Paul Kennedy, writing in the Guardian (Nov. 26, 2003):

It is difficult for conservatives here in the US not to concede that things have failed to go according to plan in Iraq, but only a few admit that things are a mess. Meanwhile, among the critics of the Bush administration's "forward school" - ranging from retired army generals through Middle East experts to anti-war radicals - there seems little satisfaction at having been proved correct in their forecasts that it would be harder to get out of Iraq than to kick one's way in. The situation in Iraq and, perhaps increasingly in Afghanistan, is too serious for schadenfreude. So, as George Bush and Tony Blair conferred last week, it was hardly surprising that the planned ceremonies were overshadowed not just by the mobs of protesters but also by the urgency of the private discussions about what to do next.

The Bush-Blair confab about strategy brought to mind that old tale about the two English gentlemen who had set forth vigorously one morning across the Irish countryside. By mid-afternoon they realised that their maps were faulty and they were well and truly lost. Spotting a peasant at work in his field, they called out: "I say, old chap, how do we get back to Dublin?" The peasant scratched his head thoughtfully and then replied, "Well, if I were you, sirs, I wouldn't start from here." No doubt the man had good grounds for offering that opinion, but the problem for the two walkers was precisely that they had to start from where they were at the time. And so do the Bush and Blair governments with regard to Iraq.

As they consider the various options of getting from here to there, they are naturally bombarded with all sorts of ideas from the pundits, with calls from congressmen and MPs for solutions, with urgings from allies, and, above all, with reports from the field, usually conflicting in nature. Amid all the slogans and vogue-words tossed around in this cacophony, one is beginning to drown out the rest: the term is "exit strategy" (as in, how to find one).

The sudden return of Paul Bremer, the US-led coalition's chief administrator of Iraq, to Washington, and the announcement of some form of handover to some form of Iraqi authority by June, has intensified the impression that the Bush team, especially, are looking for a way out.

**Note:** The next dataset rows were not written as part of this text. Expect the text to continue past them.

/-- The default of sub-index j of SLOTnn.FF for a slot type (Tables 7-8, 7-13, 12-18, 13-3). -/
def ffDefault (ty j : Nat) : Nat :=
  if ty = 1 ∨ ty = 2 then (if j = 3 then 98304 else 0)
  else if ty = 6 then [650, 1150, 20, 25, 50, 50, 10, 5, 1150, 650].getD j 0
  else if ty = 8 then [65536, 300, 0, 13107].getD j 0
  else if ty = 9 then [536870912, 4096, 32512, 38400, 960000].getD j 0
  else 0

/-- Defaults that depend on another parameter: SLOTnn.FF by type, FBn.FAULT by STAGE; `given` holds the keys that the image sets. -/
def State.dependentDefaults (s : State) (given : List Nat) : State :=
  let unset := fun (f : Fld) n j => !given.contains (f.key n j)
  let s := s.each (List.range 48) fun s n =>
    let ty := s.f Reg.SLOT_TYPE_TYPE n
    (List.range 10).foldl (fun s j => if unset Reg.SLOT_FF n j then s.putWord (Reg.SLOT_FF.key n j) (ffDefault ty j) else s) s
  s.each (List.range 8) fun s n =>
    if unset Reg.FB_FAULT_SIGNAL_REACTION n 0 && s.f Reg.FB_MODE_STAGE n != 7 then
      (s.setF Reg.FB_FAULT_SIGNAL_REACTION n 4).setF Reg.FB_FAULT_POS_REACTION n 3
    else s

/-- The FF sub-indices that hold a Q1.15 word for the type of their slot: bits 31:16 are ignored and read as the sign extension, as on a
host write (R14, R754). -/
def State.extendFf (s : State) : State :=
  s.each (List.range 48) fun s n => s.each (List.range 10) fun s j =>
    if ffQ15 (s.f Reg.SLOT_TYPE_TYPE n) j then
      s.putWord (Reg.SLOT_FF.key n j) (wrap 32 (toSigned 16 ((s.word (Reg.SLOT_FF.key n j)).toNat % 65536)))
    else s

/-- The tables of the image: sequence tables, motor tables, link map, thermal neighbours (R148, Tables 7-4, 7-6, R184). -/
def State.loadTables (s : State) : State :=
  let q := s.section? 3
  let m := s.section? 6
  let k := s.section? 7
  let h := s.section? 9
  let s := s.each (List.range (q.length / 4)) fun s i => s.setV .seqTab i (numAt q (4 * i) 4)
  let s := s.each (List.range (m.length / 4112)) fun s j =>
    let o := 4112 * j
    let set := numAt m o 2
    let s := (s.setOn .motorHas set true).setV .motorTab (set * 4096) (numAt m (o + 8) 4)
    let s := s.setV .motorTab (set * 4096 + 1) (numAt m (o + 12) 4)
    (List.range 2048).foldl (fun s e => s.setV .motorTab (set * 4096 + 2 + e) (toSigned 16 (numAt m (o + 16 + 2 * e) 2))) s
  let s := s.setOn .linkMapHas 0 (!k.isEmpty)
  let s := s.each (List.range (k.length / 528)) fun s j =>
    let o := 528 * j
    let s := (s.setV .linkMap (j * 512) (numAt k o 4)).setV .linkMap (j * 512 + 1) (numAt k (o + 4) 4)
    (List.range 256).foldl (fun s e => s.setV .linkMap (j * 512 + 2 + e) (numAt k (o + 16 + 2 * e) 2)) s
  s.each (List.range 416) fun s i => s.setV .thNb i (if h.isEmpty then 255 else numAt h i 1)

/-! ### The default of ATTN.MASK (Table 21-13, R755) -/

/-- Some instance of a range has a reaction other than REPORT. -/
def anyOf (n : Nat) (p : Nat → Bool) : Bool := (List.range n).any p

/-- The reaction in force of an event is not REPORT, in some instance that is in use. -/
def State.reacts (s : State) (code : Nat) : Bool :=
  let slot := fun (f : Fld) => anyOf 48 fun n => s.f Reg.SLOT_TYPE_TYPE n != 0 && s.f f n != 0
  let fb := fun (f : Fld) => anyOf 8 fun n => s.f f n != 0
  let leg := fun (f : Fld) => anyOf 32 fun n => s.fb Reg.LEG_CFG_ENABLE n && s.f f n != 0
  let ch := fun (f : Fld) => anyOf 64 fun c => s.fb Reg.LEG_CFG_ENABLE (c / 2) && s.f f c != 0
  let act := fun (f : Fld) => anyOf 2 fun a => s.f f a != 0
  let one := fun (f : Fld) => s.f f != 0
  if code = Ev.KEY_CHANGED then one Reg.START_KEY_CHECK_REACTION
  else if code = Ev.XTAL_FAIL ∨ code = Ev.PLL_UNLOCK ∨ code = Ev.CLOCK_COUNT then one Reg.CLK_FAULT_CLOCK_REACTION
  else if code = Ev.LOCK_LOST ∨ code = Ev.HOLDOVER_ENTERED then one Reg.CLK_DISCIPLINE_LOSS_REACTION
  else if code = Ev.ECC_UNCORRECTABLE then one Reg.CLK_FAULT_ECC_REACTION
  else if code = Ev.CAL_STALE then one Reg.SMP_FAULT_STALE_REACTION
  else if code = Ev.SEQ_OVERRUN then one Reg.SMP_FAULT_OVERRUN_REACTION
  else if code = Ev.ACC_EMPTY then anyOf 128 fun a => s.f Reg.SMP_ACC_CFG_EMPTY_REACTION a != 0
  else if code = Ev.INPUT_OVERRANGE then anyOf 80 fun a => s.f Reg.SMP_AI_CFG_OVR_REACTION a != 0
  else if code = Ev.REF_FAULT then one Reg.SMP_FAULT_REF_REACTION
  else if code = Ev.RAIL_FAULT then one Reg.HK_CFG_RAIL_REACTION
  else if code = Ev.HK_LIMIT then anyOf 64 fun p => s.f Reg.HK_P_LIMITS_REACTION p != 0
  else if [Ev.WIRE_FAULT, Ev.SUPPLY_FAULT, Ev.HALL_INVALID, Ev.RES_AMPLITUDE, Ev.EXC_FAULT, Ev.SSI_FRAME].contains code then
    fb Reg.FB_FAULT_SIGNAL_REACTION
  else if [Ev.COUNT_ERROR, Ev.HALL_SEQUENCE, Ev.INDEX_MISSING, Ev.RES_TRACKING, Ev.SSI_JUMP].contains code then
    fb Reg.FB_FAULT_POS_REACTION
  else if code = Ev.INDEX_UNEXPECTED then fb Reg.FB_FAULT_INDEX_REACTION
  else if code = Ev.SLOT_OVERRUN then slot Reg.SLOT_MODE_OVR_REACTION
  else if code = Ev.FOLLOWING_ERROR then slot Reg.SLOT_FE_FE_REACTION
  else if code = Ev.SP_LOST then slot Reg.SLOT_SP_CFG_SP_LOSS_REACTION
  else if code = Ev.REF_LOST then slot Reg.SLOT_MODE_REF_REACTION
  else if code = Ev.TRIP_LATCH then leg Reg.LEG_TRIP_LATCH_REACTION
  else if code = Ev.SYNC_LOST then Stage.all.any fun t => s.f Reg.PULSE_SYNC_SYNC_REACTION t.idx != 0
  else if code = Ev.DLL_UNLOCK then one Reg.PULSE_FAULT_DLL_REACTION
  else if code = Ev.HANDOVER then one Reg.FO_REACTION_HANDOVER_REACTION
  else if code = Ev.STANDBY_CONDEMNED then one Reg.FO_REACTION_SPARE_REACTION
  else if code = Ev.UNDECIDED_MISMATCH then one Reg.FO_REACTION_UNDECIDED_REACTION
  else if code = Ev.PATH_MISMATCH then one Reg.FO_REACTION_PATH_REACTION
  else if code = Ev.ENGINES_EXHAUSTED then one Reg.FO_REACTION_EXHAUSTED_REACTION
  else if code = Ev.INTERLOCK_FAULT then one Reg.FO_REACTION_INTERLOCK_REACTION
  else if code = Ev.DESAT_TRIP then ch Reg.CH_FAULT_DESAT_REACTION
  else if code = Ev.SHORT_TRIP then ch Reg.CH_FAULT_SHORT_REACTION
  else if code = Ev.MULTI_LEG_TRIP then Stage.all.any fun t => s.f Reg.GD_STAGE_CFG_MULTI_REACTION t.idx != 0
  else if code = Ev.GATE_UVLO then ch Reg.CH_FAULT_UVLO_REACTION
  else if code = Ev.LINK_FAULT then ch Reg.CH_FAULT_LINK_REACTION
  else if code = Ev.SOFT_START_FAIL then one Reg.LINK_SOFT_SS_REACTION
  else if code = Ev.LINK_OV then one Reg.LINK_LIMITS_OV_REACTION
  else if code = Ev.LINK_UV then one Reg.LINK_LIMITS_UV_REACTION
  else if code = Ev.PHASE_IMBALANCE then one Reg.LINK_IMBALANCE_IMB_REACTION
  else if code = Ev.SOURCE_LOST then one Reg.CHG_CFG_LOSS_REACTION
  else if code = Ev.PFC_OV then one Reg.CHG_FAULT_PFC_OV_REACTION
  else if code = Ev.BATT_OV then one Reg.CHG_FAULT_BATT_OV_REACTION
  else if code = Ev.BATT_OC then one Reg.CHG_FAULT_BATT_OC_REACTION
  else if code = Ev.DAB_FLUX then one Reg.CHG_FAULT_FLUX_REACTION
  else if code = Ev.ACT_TIMEOUT then act Reg.ACT_FAULT_TIMEOUT_REACTION
  else if code = Ev.VACT_LOW then act Reg.ACT_FAULT_VACT_LOW_REACTION
  else if code = Ev.VACT_HIGH then act Reg.ACT_FAULT_VACT_HIGH_REACTION
  else if code = Ev.PATH_DISAGREE then one Reg.SAFE_STO_CFG_PATH_REACTION
  else if code = Ev.STO_TEST_FAIL then one Reg.SAFE_STO_CFG_TEST_REACTION
  else if code = Ev.BRAKE_OUTPUT_FAULT then anyOf 2 fun k => s.f Reg.SAFE_BRK_CFG_FAULT_REACTION k != 0
  else if code = Ev.BRAKE_TEST_FAILED then anyOf 2 fun k => s.f Reg.SAFE_BRK_TEST_FAIL_REACTION k != 0
  else if code = Ev.BRAKE_TEST_DUE then anyOf 2 fun k => s.f Reg.SAFE_BRK_INTERVAL_DUE_REACTION k != 0
  else if code = Ev.CONTACTOR_MISMATCH ∨ code = Ev.PRECHARGE_TIMEOUT then one Reg.SAFE_CONTACTOR_MISMATCH_REACTION
  else if code = Ev.CONTACTOR_WELDED then one Reg.SAFE_CONTACTOR_WELD_REACTION
  else if code = Ev.TH_SHUTDOWN then anyOf 52 fun n => s.fb Reg.TH_S_CFG_ENABLE n && s.f Reg.TH_S_CFG_SHUT_REACTION n != 0
  else if code = Ev.NO_ESTIMATE then one Reg.TH_CFG_NOEST_REACTION
  else if code = Ev.LINK_DOWN then one Reg.FAB_FAULT_LINK_REACTION
  else if code = Ev.ROOT_LOST then one Reg.FAB_FAULT_PARTITION_REACTION
  else if code = Ev.RING_BROKEN then one Reg.FAB_RING_RING_REACTION
  else if code = Ev.LATENCY_UNMET then one Reg.FAB_CYCLE_CFG_LAT_REACTION
  else if code = Ev.BUS_OFF then anyOf 4 fun n => s.f Reg.CAN_FAULT_BUS_OFF_REACTION n != 0
  else if code = Ev.CANNOT_CLAIM then anyOf 4 fun n => s.f Reg.CAN_FAULT_CLAIM_REACTION n != 0
  else if code = Ev.HOLD_EXPIRED then true
  else [Ev.PRECHARGE_LOW, Ev.STO_REQUEST, Ev.STO_DISCREPANCY, Ev.INJECTION_TEST_FAIL, Ev.S_REPEAT_MISMATCH, Ev.STATE_LOST, Ev.TH_DERATE,
        Ev.TH_COLD_DRIVE].contains code

/-- ATTN.MASK words that the image does not set. -/
def State.attnDefaults (s : State) (given : List Nat) : State :=
  s.each ((List.range 18).filter fun w => !given.contains (Reg.ATTN_MASK_MASK.key w)) fun s w =>
    s.putWord (Reg.ATTN_MASK_MASK.key w)
      ((Ev.allCodes.filter fun c => Ev.w c == w && s.reacts c).foldl (fun a c => a + 2 ^ Ev.b c) 0)

/-! ### What follows from the configuration -/

/-- The owner of each leg (Table 8-14): a slot that writes it, the link regulator for the enabled legs of L, otherwise the host. -/
def State.setOwners (s : State) : State :=
  let slots := (List.range 48).flatMap s.slotWrites
  s.each (List.range 32) fun s n =>
    s.setF Reg.LEG_STATUS_OWNER n (if Stage.ofLeg n == .L then (if s.fb Reg.LEG_CFG_ENABLE n then 2 else 0)
      else if slots.contains n then 1 else 0)

/-- The image gives the machine its parameters and tables; `s` holds every parameter it may set at its default. -/
def State.configure (s : State) (sections : List (Nat × List Byte)) : State :=
  let s := { s with image := sections }
  let p := paramEntries (s.section? 2)
  let given := p.map fun e => e.1
  let s := ((s.each p State.setParam).dependentDefaults given).extendFf.loadTables
  let s := s.each (List.range 48) fun s n => s.setAuto n (s.fb Reg.SLOT_MODE_INIT_MODE n)
  let s := s.each Stage.all fun s t => s.setF Reg.PULSE_STATUS_MODE t.idx (s.f Reg.PULSE_CARRIER_MODE t.idx)
  let s := (s.attnDefaults given).setOwners
  s.each (List.range 4) fun s n => s.setF Reg.FAB_PUB_COUNT n (pubEntries (s.section? 4) n).length

/-! ### Steps 3 to 7 of Table 2-5 -/

/-- What the checks of an image find: the cause of the first that fails, what its record carries, and whether a section was read
twice with a good second read. -/
structure Verdict where
  cause  : Nat
  detail : Nat
  reread : Bool
  deriving DecidableEq, Repr

/-- Step 3: MIN_HW, MIN_ROM and OWNER_FP. -/
def State.compatible (s : State) (h : List Byte) : Bool :=
  numAt h 0x18 2 ≤ s.f Reg.ID_HW_REV && numAt h 0x1A 2 ≤ s.f Reg.ID_ROM
  && numAt h 0x20 4 == s.f Reg.ID_OWNER_FP 0 && numAt h 0x24 4 == s.f Reg.ID_OWNER_FP 1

It's going to be difficult, politically, to get through the Christmas season (yellow ribbons on trees, families encountering their first Christmas without their father or son, images of soldiers still on patrol in Baghdad on Christmas night); but it may be even more difficult if the US electoral campaign unfolds with the two governments still, metaphorically, a long way from Dublin.

One wishes that the term "exit strategy" was not bandied about at all. Although the conservatives deny the comparison, it has deep echoes of Vietnam. Exit strategies from a conflict, such as Napoleon's retreat from Moscow or the British army heading towards Dunkirk, are often desperate, hand-to-mouth affairs, and full of Clausewitzian frictions. They smell of defeat, and defeatism. Most importantly, the open discussion by one side of various ways of making an exit gives a tremendous morale and propaganda boost to the opposition - all they have to do now is to hang on until the terminus date itself, and sharpen their knives. This is particularly true in the present situation, because there is an image abroad, fuelled by memories of Vietnam, Mogadishu and the first Iraq war, that Americans can't stand long and costly wars overseas.